What I want in backup is:

  * Single command passed a few keywords to indicate what to do
  * Centralized configuration files. Preferrably one file.
  * Enough flexability so I don't have to write a wrapper script
  * Simple to understand and remember

backmeup.pl is my current attempt to satisfy these requirements. This program reads a configuration file. The parameters to the command are easy and are intended to be invoked with crontab entries like:

  11 20 3 * * /home/tpg/backmeup.pl -cfg /home/tpg/bin/my.cfg etc home2 s2v

The script reads the configuration file specified and calls the commands defined for the keys 'etc', 'home2' and 's2v'.

The crontab time provides the scheduling of the backups. This keeps backmeup.pl simple since it does not need to decide when to run. The parameters to backmeup.pl specify what to backup and how.

This keeps my life simple. If backups for 'etc' need to move from 8PM to 1AM, I just change the crontab entry. If the destination for 'etc' changes, I edit the configuration file and not some program. If I mess something up, most likely just one configuration clause will fail - and the rest of the backups can continue.


OPTIONS

-add2cfg string

Specifies a string that will be added to the beginning of the configuration file. This allows one to, for instance, define a variable which is referenced in the rules. Semicolons in string can be used to define multiple lines. For instance -add2cfg 'a==3;cdf==6' would result in two variables being defined within the configuration file allow one to reference %a% and %cdf%.

-add2opts string

Specifies a string that will be added to the value of the opts config value. Use this to subtlely modify the parameters to rsync (for instance). A value like -add2opts --verbose would enable the verbose mode when method command is 'rsync'.

-cfg file

Specifies the configuration file to read. The default is backmeup.cfg in the current working dirctory. See the section CONFIG FILE FORMAT for details.

-help

Displays this help text.

-quiet

Specifies no informational messages should be generated under any circumstances. The default is to generate messages indicating what is going on.

-verbose

Specifying this will generate additional debugging information. If this is specified, additional debugging information is generated.


PARAMETERS

key1 ... keyN

Specifies keywords for sections of the configuration file. Only commands specified by each keyword are run.


CONFIG FILE FORMAT

The config file for this program provides a simple means to identify named subsets of data to be backed up and the commands to be used for each. Simple variables can be defined for global use. Examples will be the most useful way to see what's going on.

You may split your configuration data into multiple files if it is convenient and combine them with a simple statement like:

  include /home/backups/defines.cfg

An include file cannot have another include.
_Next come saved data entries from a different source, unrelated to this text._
/-- Four octets of a segment give at most three, also where some of them are skipped (R116, U15). -/
theorem four_mul_length_le_of_b64Decode {c : Config} {t out : List Byte} {g : Seg} (h : b64Decode c t g = .ok out) :
    4 * out.length ≤ 3 * g.len := by
  have hlen := (b64Decode_eq_ok_iff.1 h).length_eq
  have hkept : (keptOctets c (segOctets t g)).length ≤ g.len := by
    refine le_trans ?_ (List.length_take_le g.len (t.drop g.start))
    unfold keptOctets
    split
    · exact List.length_filter_le ..
    · exact le_rfl
  split_ifs at hlen <;> omega

/-- Settles O33: the case of `decode_armor`; the checksum segment is not empty, and before it stand at least the octet of
the data segment and a delimiter. -/
theorem checksumFormatOutcome : Obligations.ChecksumFormatOutcome := by
  intro s i g0 g1 d c hi hs hd hc hn
  have hraise := decodeArmor_eq_of_case (.format g0 g1 hs d c hd hc hn)
  obtain ⟨hpos0, -⟩ := split_bound (t := textOperand s) (g := g0) (by simp [hs])
  obtain ⟨hpos1, hin1⟩ := split_bound (t := textOperand s) (g := g1) (by simp [hs])
  refine ⟨exec_failedWith hs (exec_of_decodeArmor_error hi hraise) (by decide) (by decide),
    length_pos_of_b64Decode hpos1 hin1 hc, fun hcap => ?_⟩
  have horder : g0.start + g0.len < g1.start := by simpa [hs] using pairwise_split (textOperand s)
  have hlen := four_mul_length_le_of_b64Decode hc
  rw [length_textOperand] at hin1
  omega

/-! ### No partial results (R196) -/

/-- What a command that writes an outcome ends in: an `OK`, a mismatch, or a failure of its own before the checksums are
compared, with `ACC` still that of `s`. -/
inductive OutcomeCase (s : State) : State → Prop where
  | ok (u : State) : OutcomeCase s (complete (finishOk u))
  | mismatch (u : State) : OutcomeCase s (complete (raiseMismatch u))
  | failed (u : State) (k : Kind) (g : Bool) (d : Detail) (info : Word)
      (hk : k ∈ [.structural, .decoding, .checksumFormat]) (hd : k ≠ .decoding → g = false ∧ d = .noDetail)
      (hacc : u.acc = s.acc) : OutcomeCase s (complete (raiseOutcome k g d info u))

theorem outcome_compareClaim (s u : State) : OutcomeCase s (complete (compareClaim u)) := by
  rw [compareClaim_eq]
  split
  · exact .ok u
  · exact .mismatch u

theorem outcome_splitText (s : State) : OutcomeCase s (complete (splitText s)) := by
  rw [splitText_eq]
  split
  · exact .ok _
  · exact .failed _ .structural _ _ _ (by decide) (fun _ => ⟨rfl, rfl⟩) rfl

theorem outcome_decodeArmor_error (h : decodeArmor s = .error u) : OutcomeCase s (complete u) := by
  have hc := decodeArmor_cases s
  rw [h] at hc
  cases hc with
  | structural => exact .failed _ .structural _ _ _ (by decide) (fun _ => ⟨rfl, rfl⟩) rfl
  | data | checksum => exact .failed _ .decoding _ _ _ (by decide) (fun hne => absurd rfl hne) rfl
  | format => exact .failed _ .checksumFormat _ _ _ (by decide) (fun _ => ⟨rfl, rfl⟩) rfl

theorem exec_outcome_cases (hi : i = .crcCheck ∨ i = .armSplit ∨ i = .armDecode ∨ i = .armValidate)
    (he : exec i s = .next t) : OutcomeCase s t := by
  rcases hi with rfl | rfl | hi
  · cases he
    exact outcome_compareClaim s s
  · cases he
    exact outcome_splitText s
  · cases hdec : decodeArmor s with
    | error u =>
      cases he.symm.trans (exec_of_decodeArmor_error hi hdec)
      exact outcome_decodeArmor_error hdec
    | ok u =>
      rcases hi with rfl | rfl
      · cases he.symm.trans (exec_armDecode_of_ok hdec)
        exact .ok u
      · cases he.symm.trans (exec_armValidate_of_ok hdec)
        exact outcome_compareClaim s _

/-- Settles O38: each end of a command writes the whole outcome. -/
theorem noPartialResults : Obligations.NoPartialResults := by
  intro s t i hi he
  cases exec_outcome_cases hi he with
  | ok u => exact ⟨nofun, fun h => absurd rfl h, fun h => absurd rfl h, fun _ => rfl, fun _ => ⟨rfl, rfl⟩⟩
  | mismatch u =>
    exact ⟨nofun, fun _ => ⟨rfl, payOperand_eq_nil rfl⟩, fun _ h => absurd rfl h, fun _ => rfl, fun _ => ⟨rfl, rfl⟩⟩
  | failed u k g d info hk hd hacc =>
    have hkind : k ≠ .noOutcome ∧ k ≠ .ok ∧ k ≠ .checksumMismatch := by
      refine ⟨?_, ?_, ?_⟩ <;> rintro rfl <;> simp at hk
    obtain ⟨hnone, hok, hmis⟩ := hkind
    exact ⟨hnone, fun _ => ⟨rfl, payOperand_eq_nil rfl⟩, fun _ _ => ⟨if_neg hmis, hacc⟩,
      fun h => absurd h (not_or.2 ⟨hok, hmis⟩), hd⟩

/-! ### Completion (R190, R204) -/

/-- Settles O43: every command ends in a completion, and every command but `CLEAR` keeps its inputs. -/
theorem everyCommandCompletes : Obligations.EveryCommandCompletes := by
  intro i s
  obtain ⟨u, he, -⟩ := exec_eq_complete i s
  exact ⟨_, he, completed_of_exec he, fun hi => keepsInputs_of_exec hi he⟩

end Sys2Proof.Machine
end

section
/-! PROOFS. The exceptions family (60_exceptions.md), the interface: the engine's turn, the errors of a host access, the sticky flags and the interrupt output. -/

namespace Sys2Proof.Machine

variable {s t : State} {i : Instr} {w : Word}

/-! ### The engine's turn (R94, R204, R210) -/

theorem step_of_agenda_nil (h : s.agenda = []) : step s = engineTurn s := by
  simp [step, nextTurn, h]

theorem step_of_engine_turn {rest : List Turn} (h : s.agenda = .engine :: rest) :
    step s = engineTurn { s with agenda := rest } :=
  step_of_agenda h

theorem engineTurn_of_idle (h : s.pending = none) : engineTurn s = .next s := by
  rw [engineTurn, h]

theorem engineTurn_of_command (hp : s.pending = some w) (hd : decode w = .ok i) : engineTurn s = exec i s := by
  rw [engineTurn, hp]
  simp only [engineRun, hd]

theorem engineTurn_of_illegal {c : IllegalWord} (hp : s.pending = some w) (hd : decode w = .error c) :
    engineTurn s = .next (illegalCommand s) := by
  rw [engineTurn, hp]
  exact engineRun_of_illegal hd s

theorem decode_encode (i : Instr) : decode (encode i) = .ok i := (decodeIffEncoded _ _).2 rfl

/-- A word is its own row of 32 bits (R90). -/
theorem tableWord_toNat (w : Word) : tableWord 32 w.toNat = some w := by
  rw [tableWord, if_pos le_rfl, Nat.mod_eq_of_lt w.isLt, BitVec.ofNat_toNat, BitVec.setWidth_eq]

/-- Settles O6: the engine's turn is taken with the agenda empty or without its first turn, and what is pending decides
what it does. -/
theorem stepRunsDecodedCommand : Obligations.StepRunsDecodedCommand := by
  intro s
  refine ⟨fun w i hp hd => ⟨fun h => ?_, fun rest h => ?_⟩, fun w c hp hd => ⟨fun h => ?_, fun rest h => ?_⟩,
    fun hp => ⟨fun h => ?_, fun rest h => ?_⟩, fun i => ?_⟩
  · exact (step_of_agenda_nil h).trans (engineTurn_of_command hp hd)
  · exact (step_of_engine_turn h).trans (engineTurn_of_command hp hd)
  · exact (step_of_agenda_nil h).trans (engineTurn_of_illegal hp hd)
  · exact (step_of_engine_turn h).trans (engineTurn_of_illegal hp hd)
  · exact (step_of_agenda_nil h).trans (engineTurn_of_idle hp)
  · exact (step_of_engine_turn h).trans (engineTurn_of_idle hp)
  · have hplaced : s.withFetchWord 32 (encode i).toNat =
        { s with pending := some (encode i), agenda := .engine :: s.agenda } := by
      rw [State.withFetchWord, loadCommand, tableWord_toNat]
    rw [hplaced]
    exact (step_of_engine_turn rfl).trans (engineTurn_of_command rfl (decode_encode i))

/-! ### Interface errors (R200 to R202) -/

/-- Settles O44: the access answers BUS_ERR before its target is looked at. -/
theorem misalignedAccessIsBusError : Obligations.MisalignedAccessIsBusError := by
  intro s off n v hmis
  rw [← aligned_eq_false_iff] at hmis
  exact ⟨hostRead_misaligned hmis, hostWrite_misaligned hmis v⟩

/-- Settles O51: the write action of `TEXT_LEN`, on either side of the capacity. -/
theorem textLenWriteChecksCapacity : Obligations.TextLenWriteChecksCapacity := by
  intro s v hb
  rw [hostWrite_register s v _ .textLen rfl, writeReg, unlessBusy_of_idle _ hb, writeTextLen]
  refine ⟨fun hv => ?_, fun hv => ?_⟩
  · rw [if_pos hv]
    rfl
  · rw [if_neg (not_lt.2 hv)]
    rfl

/-- The registers whose writes wait for the end of a command (R200). -/
theorem writeReg_of_busy {r : Reg} (hr : r.offset ∈ [0x008, 0x018, 0x01C, 0x020]) (v : Word) (hb : s.busy = true) :
    writeReg r v s = dropWrite s := by
  cases r with
  | cmd | acc | claimed | textLen => exact if_pos hb
  | id | ctrl | status | result | errInfo | payLen | segCount | seg0 | seg1 | caps => simp [Reg.offset] at hr

/-- A busy write to one of the command's inputs is dropped (R200). -/
theorem poke_of_busy {off : Offset} {n : Width} (v : Word) (hb : s.busy = true) (ha : aligned off n = true)
    (hoff : (n = .word ∧ off.toNat ∈ [0x008, 0x018, 0x01C, 0x020]) ∨ (0x4000 ≤ off.toNat ∧ off.toNat < 0x8000)) :
    poke off n v s = dropWrite s := by
  rcases hoff with ⟨rfl, hoff⟩ | hoff
  · have hlt : off.toNat < 0x38 := by
      simp at hoff
      omega
    obtain ⟨r, hr⟩ := exists_regionOf_register hlt
    simp only [poke, hr, if_true]
    exact writeReg_of_busy (toNat_eq_offset ha hr ▸ hoff) v hb
  · have hr : regionOf off = .text (off.toNat - 0x4000) := (regionOf_text_iff _ _).2 (by omega)
    simp only [poke, hr]
    exact if_pos hb
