-- ==== Sys2Proof/WellFormed.lean ====
section
/-! DEFINITION. When the operands of an operation have the types of R79 and of the records R74 to R76.
An ill-formed operation is still performed: it answers RangeError/FieldRange (R89, R90, R93, D38). -/

namespace Sys2Proof

/-- Every field code in the range R74 gives it. -/
def ZmdiConfig1Codes.wellFormed (r : ZmdiConfig1Codes) : Bool :=
  decide (r.clockSpeed ≤ 1) && decide (r.commType ≤ 1) && decide (r.sleepMode ≤ 1) &&
    decide (r.updateRate ≤ 3) && decide (r.curveShape ≤ 1) && decide (r.polTco ≤ 1) &&
    decide (r.polTcg ≤ 1) && decide (r.polSotBridge ≤ 1) && decide (r.polSotOffsetTemp ≤ 1) &&
    decide (r.polSotGainTemp ≤ 1) && decide (r.polSotLinTemp ≤ 1)

/-- Every field code in the range R75 gives it. -/
def ZmdiConfig2Codes.wellFormed (r : ZmdiConfig2Codes) : Bool :=
  decide (r.altBusPolarity ≤ 1) && decide (r.connCheck ≤ 1) && decide (r.shortCheck ≤ 1) &&
    decide (r.address ≤ 0x7F)

/-- Every field code in the range R76 gives it; the mux may be `invalid` (R76). -/
def BridgeConfigCodes.wellFormed (r : BridgeConfigCodes) : Bool :=
  decide (r.preampOffset ≤ 15) && decide (r.polarity ≤ 1) && decide (r.longIntegration ≤ 1) &&
    decide (r.bSink ≤ 1) && decide (r.disableNulling ≤ 1)

/-- The operand types of R79, for a block of configuration `c` (`NREG` register indices). -/
def Instr.wellFormed (c : Config) : Instr → Bool
  | .pwrcyc => true
  | .startcm => true
  | .startnom => true
  | .rdreg r => decide (r < c.nreg)
  | .wrreg r v => decide (r < c.nreg) && decide (v ≤ 0xFFFF)
  | .rdsample => true
  | .sleep _ => true
  | .setaddr a => decide (a ≤ 0x7F)
  | .encCfg1 rec => rec.wellFormed
  | .decCfg1 _ => true
  | .encCfg2 rec => rec.wellFormed
  | .decCfg2 _ => true
  | .encBridge rec => rec.wellFormed
  | .decBridge _ => true
  | .decFactid _ _ _ => true
  | .encGain _ => true
  | .decGain _ => true

end Sys2Proof
end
Subsets of data are defined by sequences of lines that start with a unique name followed by {. All keyword/values (see CONFIG KEYS below) apply only to this subset. The subset is terminated with a lone }. For example:

  mymail {
    from=/var/spool/mail/tpg
    to=/backups/tpg/mail
    method=cp
  }

This identifies 'mymail' which results in this command being executed:

  cp /var/spool/mail/tpg /backups/tpg/mail

Many times subsets will have common values. To keep this simple and easily modified, the program allows variables to be defined like this:

  backdir == /backups/tpg
  today == `date +%a`

These must appear before the subset in which they are used and must appear outside a subset definition. Note the use of the operator '=='. These variables are referenced in subsets with '%' surrounding the name of the variable. For example:

  backdir == /backups/tpg
  mymail {
    from=/var/spool/mail/tpg
    to=%backdir%/mail-%today%
    method=cp
  }
  etc {
    from=/etc
    to=%backdir%/etc
    opts = -a
    method=cp
  }

This results in two commands being executed:

  cp /var/spool/mail/tpg /backups/tpg/mail-Tue
  cp -a /etc backups/tpg/etc

Note that this program does not attempt to create any target directories. See precmd for a way to create target directories.


CONFIG KEYS

Subsets in a config file support a small number of keywords which identify information important in constructing the commands:

desthost=name

Specifies the SSH-style hostname to be used for the destination of the data. This might be used to construct a command like: scp -rp /etc backhost:/backups

Note that no password is provided here. For use with a crontab entry you'd want to set up the scp command so it used public/private keys so you are not prompted for a password. If on the other hand you are running this script by hand, then a password prompt might be acceptable.

destuser=userid

Specifies the SSH-style userid to be used for the destination of the data. This requires desthost to be specified to be useful. This might be used to construct a command like: scp -rp /etc joe@backhost:/backups

from=path

Specifies the file, directory or set of directories for the from part of the command. The path should usually be a fully qualified path (e.g. begins with '/'). from=xyz could be a single file or single directory.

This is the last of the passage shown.